> [YOUR TASK]: Below are several records. Retype exactly those lines running from the one with "s).ecode = 0 := rfl" through the one with "k s).cks = s.cks := rfl", end lines included, and no others.

━━━━━ DATASET ENTRIES ━━━━━

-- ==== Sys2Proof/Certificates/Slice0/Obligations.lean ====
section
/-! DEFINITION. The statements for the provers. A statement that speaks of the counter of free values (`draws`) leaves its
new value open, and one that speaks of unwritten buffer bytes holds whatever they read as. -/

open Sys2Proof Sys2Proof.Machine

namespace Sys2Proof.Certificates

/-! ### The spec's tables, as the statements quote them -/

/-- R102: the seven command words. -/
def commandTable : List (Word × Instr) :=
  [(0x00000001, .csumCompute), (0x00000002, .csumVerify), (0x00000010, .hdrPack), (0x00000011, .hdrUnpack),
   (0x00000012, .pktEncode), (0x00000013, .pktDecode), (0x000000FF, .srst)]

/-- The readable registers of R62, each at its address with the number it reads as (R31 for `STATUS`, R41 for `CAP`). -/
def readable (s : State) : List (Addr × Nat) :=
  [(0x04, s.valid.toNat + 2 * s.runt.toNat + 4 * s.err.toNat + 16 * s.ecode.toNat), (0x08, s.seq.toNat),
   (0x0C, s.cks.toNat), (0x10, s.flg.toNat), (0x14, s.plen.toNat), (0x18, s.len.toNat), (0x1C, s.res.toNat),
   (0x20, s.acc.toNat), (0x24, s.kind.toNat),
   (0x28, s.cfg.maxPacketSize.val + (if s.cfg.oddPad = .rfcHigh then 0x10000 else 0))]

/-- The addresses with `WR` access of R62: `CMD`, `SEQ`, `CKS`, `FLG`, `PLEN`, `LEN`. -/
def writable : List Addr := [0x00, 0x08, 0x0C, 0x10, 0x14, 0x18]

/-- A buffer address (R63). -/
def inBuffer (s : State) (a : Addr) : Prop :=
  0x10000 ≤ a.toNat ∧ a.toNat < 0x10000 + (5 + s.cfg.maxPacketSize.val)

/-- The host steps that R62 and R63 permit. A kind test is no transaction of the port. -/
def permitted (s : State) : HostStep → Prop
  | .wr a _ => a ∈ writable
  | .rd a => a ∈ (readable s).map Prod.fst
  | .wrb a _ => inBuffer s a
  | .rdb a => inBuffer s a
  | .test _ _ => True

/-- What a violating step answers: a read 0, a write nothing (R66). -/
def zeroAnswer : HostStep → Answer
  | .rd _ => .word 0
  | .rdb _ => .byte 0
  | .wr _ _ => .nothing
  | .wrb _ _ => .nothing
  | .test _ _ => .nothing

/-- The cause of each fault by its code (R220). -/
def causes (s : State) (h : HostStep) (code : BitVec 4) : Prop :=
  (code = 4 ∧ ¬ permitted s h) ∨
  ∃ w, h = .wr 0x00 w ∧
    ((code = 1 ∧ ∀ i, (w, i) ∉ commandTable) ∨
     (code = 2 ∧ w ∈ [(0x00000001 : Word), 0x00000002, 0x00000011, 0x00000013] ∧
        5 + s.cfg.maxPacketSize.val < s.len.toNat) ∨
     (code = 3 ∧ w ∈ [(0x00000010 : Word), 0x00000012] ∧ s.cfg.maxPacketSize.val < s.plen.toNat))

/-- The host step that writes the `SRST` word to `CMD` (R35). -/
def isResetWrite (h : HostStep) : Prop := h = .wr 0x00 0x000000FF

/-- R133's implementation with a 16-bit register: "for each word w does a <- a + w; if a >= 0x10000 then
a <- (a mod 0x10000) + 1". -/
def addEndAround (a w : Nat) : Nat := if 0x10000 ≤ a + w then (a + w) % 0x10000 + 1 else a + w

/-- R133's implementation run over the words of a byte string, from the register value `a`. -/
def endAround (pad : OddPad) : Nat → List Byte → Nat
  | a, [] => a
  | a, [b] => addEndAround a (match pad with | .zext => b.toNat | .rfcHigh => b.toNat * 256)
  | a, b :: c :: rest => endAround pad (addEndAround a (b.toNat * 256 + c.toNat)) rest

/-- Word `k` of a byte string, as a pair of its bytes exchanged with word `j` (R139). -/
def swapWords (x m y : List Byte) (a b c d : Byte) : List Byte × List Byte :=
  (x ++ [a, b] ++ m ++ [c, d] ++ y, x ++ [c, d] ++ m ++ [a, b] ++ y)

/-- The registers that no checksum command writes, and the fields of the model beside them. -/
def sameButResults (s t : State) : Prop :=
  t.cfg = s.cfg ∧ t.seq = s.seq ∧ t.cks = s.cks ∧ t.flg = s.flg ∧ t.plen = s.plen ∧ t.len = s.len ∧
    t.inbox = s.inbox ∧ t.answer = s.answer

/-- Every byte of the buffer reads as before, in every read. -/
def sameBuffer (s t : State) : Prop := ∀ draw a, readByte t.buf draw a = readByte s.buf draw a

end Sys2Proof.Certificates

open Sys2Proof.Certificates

━━━━━
━━━━━ DATASET ENTRIES ━━━━━

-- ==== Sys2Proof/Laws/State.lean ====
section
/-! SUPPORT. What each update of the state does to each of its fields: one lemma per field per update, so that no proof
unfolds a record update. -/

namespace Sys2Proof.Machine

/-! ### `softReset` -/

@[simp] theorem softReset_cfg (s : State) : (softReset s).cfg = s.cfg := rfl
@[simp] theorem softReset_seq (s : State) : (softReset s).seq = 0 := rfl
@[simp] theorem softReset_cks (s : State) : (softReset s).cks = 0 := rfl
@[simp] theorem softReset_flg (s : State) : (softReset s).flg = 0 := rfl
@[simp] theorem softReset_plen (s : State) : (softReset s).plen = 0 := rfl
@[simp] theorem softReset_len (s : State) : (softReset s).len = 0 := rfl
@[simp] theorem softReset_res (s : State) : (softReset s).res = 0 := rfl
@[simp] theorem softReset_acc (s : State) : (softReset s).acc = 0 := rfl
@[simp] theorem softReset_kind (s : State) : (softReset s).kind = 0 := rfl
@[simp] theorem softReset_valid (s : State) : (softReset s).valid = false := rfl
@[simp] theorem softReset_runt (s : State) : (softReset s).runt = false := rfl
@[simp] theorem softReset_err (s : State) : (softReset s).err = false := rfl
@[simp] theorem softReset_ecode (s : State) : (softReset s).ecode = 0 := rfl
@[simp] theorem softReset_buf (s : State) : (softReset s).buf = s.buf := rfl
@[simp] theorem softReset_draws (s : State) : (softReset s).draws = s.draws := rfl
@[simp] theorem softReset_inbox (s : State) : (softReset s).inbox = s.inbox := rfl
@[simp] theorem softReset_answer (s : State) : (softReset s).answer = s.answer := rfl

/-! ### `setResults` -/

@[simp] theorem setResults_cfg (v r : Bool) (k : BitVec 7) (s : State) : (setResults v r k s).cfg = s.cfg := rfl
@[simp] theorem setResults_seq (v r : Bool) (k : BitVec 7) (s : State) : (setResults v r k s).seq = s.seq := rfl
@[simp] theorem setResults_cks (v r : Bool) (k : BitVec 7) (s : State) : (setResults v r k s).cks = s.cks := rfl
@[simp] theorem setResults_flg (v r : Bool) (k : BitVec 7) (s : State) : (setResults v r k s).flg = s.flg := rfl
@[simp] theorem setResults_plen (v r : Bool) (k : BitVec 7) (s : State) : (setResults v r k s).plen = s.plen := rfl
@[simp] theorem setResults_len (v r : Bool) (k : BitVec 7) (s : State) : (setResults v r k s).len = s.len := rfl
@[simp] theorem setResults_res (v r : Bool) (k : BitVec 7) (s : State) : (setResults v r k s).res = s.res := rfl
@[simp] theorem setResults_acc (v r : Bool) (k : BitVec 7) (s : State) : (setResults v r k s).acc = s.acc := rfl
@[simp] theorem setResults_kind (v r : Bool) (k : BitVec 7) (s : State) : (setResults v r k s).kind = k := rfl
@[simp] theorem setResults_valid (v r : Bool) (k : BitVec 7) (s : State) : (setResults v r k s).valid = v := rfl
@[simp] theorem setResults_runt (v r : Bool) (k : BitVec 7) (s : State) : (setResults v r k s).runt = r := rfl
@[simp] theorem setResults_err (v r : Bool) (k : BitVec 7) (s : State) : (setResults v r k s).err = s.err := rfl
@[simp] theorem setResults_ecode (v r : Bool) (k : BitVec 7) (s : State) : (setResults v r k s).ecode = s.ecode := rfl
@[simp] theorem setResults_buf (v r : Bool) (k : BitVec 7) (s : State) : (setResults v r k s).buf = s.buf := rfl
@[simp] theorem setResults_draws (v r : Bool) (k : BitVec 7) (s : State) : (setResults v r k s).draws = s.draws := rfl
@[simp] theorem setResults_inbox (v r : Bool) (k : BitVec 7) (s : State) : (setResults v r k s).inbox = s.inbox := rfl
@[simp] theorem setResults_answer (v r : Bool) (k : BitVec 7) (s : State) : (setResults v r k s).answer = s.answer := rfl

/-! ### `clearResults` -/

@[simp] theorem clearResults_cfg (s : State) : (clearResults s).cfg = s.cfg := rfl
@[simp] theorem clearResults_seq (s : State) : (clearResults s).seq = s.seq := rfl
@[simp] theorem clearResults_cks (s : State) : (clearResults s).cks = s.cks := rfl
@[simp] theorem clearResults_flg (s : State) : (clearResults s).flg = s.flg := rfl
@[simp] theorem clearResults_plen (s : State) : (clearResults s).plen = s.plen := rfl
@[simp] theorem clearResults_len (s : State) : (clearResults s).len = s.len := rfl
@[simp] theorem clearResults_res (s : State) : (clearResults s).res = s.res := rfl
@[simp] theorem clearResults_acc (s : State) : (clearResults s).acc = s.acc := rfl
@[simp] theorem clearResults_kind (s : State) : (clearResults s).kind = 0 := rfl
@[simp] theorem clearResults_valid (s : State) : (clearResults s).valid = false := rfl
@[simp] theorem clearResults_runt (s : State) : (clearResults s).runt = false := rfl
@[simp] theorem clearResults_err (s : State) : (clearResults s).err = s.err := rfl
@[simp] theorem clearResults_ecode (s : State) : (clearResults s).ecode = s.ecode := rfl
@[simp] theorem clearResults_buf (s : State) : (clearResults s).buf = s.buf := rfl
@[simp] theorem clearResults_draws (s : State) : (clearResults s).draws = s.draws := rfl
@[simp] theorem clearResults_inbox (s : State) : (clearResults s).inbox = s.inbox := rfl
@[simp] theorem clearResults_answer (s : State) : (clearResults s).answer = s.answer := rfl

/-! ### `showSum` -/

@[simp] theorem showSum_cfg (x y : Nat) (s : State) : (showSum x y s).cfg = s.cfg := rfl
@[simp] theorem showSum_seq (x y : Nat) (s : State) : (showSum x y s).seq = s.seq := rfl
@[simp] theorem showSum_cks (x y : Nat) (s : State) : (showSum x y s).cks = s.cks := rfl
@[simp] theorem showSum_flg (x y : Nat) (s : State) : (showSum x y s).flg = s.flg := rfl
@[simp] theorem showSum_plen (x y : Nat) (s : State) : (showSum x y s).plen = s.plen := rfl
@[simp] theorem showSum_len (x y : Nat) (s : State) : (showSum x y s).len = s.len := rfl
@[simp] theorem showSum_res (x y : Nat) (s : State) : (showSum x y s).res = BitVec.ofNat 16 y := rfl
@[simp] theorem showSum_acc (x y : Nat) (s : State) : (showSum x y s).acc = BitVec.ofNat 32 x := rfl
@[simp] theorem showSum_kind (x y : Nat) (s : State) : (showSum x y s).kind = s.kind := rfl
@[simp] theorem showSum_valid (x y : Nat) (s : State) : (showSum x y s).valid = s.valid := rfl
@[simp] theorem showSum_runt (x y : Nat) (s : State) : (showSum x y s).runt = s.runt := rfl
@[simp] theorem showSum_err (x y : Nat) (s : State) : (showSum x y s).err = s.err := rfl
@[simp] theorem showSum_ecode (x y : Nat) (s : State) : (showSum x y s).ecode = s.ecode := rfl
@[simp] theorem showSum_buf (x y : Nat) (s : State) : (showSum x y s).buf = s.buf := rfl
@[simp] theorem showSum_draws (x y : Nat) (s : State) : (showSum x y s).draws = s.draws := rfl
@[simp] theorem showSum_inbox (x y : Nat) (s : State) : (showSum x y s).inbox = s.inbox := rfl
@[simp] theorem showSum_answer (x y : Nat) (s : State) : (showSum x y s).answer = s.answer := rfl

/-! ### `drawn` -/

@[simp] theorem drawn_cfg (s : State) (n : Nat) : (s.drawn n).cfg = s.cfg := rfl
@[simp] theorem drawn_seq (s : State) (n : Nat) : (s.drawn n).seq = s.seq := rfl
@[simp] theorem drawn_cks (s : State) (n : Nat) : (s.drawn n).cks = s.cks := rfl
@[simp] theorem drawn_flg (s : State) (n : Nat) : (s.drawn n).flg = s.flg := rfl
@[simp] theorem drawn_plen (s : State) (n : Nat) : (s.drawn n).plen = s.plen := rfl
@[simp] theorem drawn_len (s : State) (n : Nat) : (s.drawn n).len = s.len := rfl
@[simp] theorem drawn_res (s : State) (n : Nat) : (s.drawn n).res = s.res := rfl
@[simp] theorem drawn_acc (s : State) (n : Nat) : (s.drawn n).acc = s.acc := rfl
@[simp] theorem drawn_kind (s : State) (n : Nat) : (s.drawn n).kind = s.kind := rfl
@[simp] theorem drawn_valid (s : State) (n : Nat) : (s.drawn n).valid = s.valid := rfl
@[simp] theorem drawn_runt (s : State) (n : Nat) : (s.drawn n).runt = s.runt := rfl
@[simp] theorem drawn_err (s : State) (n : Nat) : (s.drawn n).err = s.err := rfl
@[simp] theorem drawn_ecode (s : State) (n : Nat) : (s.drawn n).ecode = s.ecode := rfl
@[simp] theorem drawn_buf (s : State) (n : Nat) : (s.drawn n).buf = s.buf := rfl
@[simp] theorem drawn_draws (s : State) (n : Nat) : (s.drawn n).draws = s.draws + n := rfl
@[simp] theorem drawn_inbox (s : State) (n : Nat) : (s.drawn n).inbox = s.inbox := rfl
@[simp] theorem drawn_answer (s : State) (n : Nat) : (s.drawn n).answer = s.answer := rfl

━━━━━

> [YOUR SOLUTION]:
@[simp] theorem softReset_ecode (s : State) : (softReset s).ecode = 0 := rfl
@[simp] theorem softReset_buf (s : State) : (softReset s).buf = s.buf := rfl
@[simp] theorem softReset_draws (s : State) : (softReset s).draws = s.draws := rfl
@[simp] theorem softReset_inbox (s : State) : (softReset s).inbox = s.inbox := rfl
@[simp] theorem softReset_answer (s : State) : (softReset s).answer = s.answer := rfl

/-! ### `setResults` -/

@[simp] theorem setResults_cfg (v r : Bool) (k : BitVec 7) (s : State) : (setResults v r k s).cfg = s.cfg := rfl
@[simp] theorem setResults_seq (v r : Bool) (k : BitVec 7) (s : State) : (setResults v r k s).seq = s.seq := rfl
@[simp] theorem setResults_cks (v r : Bool) (k : BitVec 7) (s : State) : (setResults v r k s).cks = s.cks := rfl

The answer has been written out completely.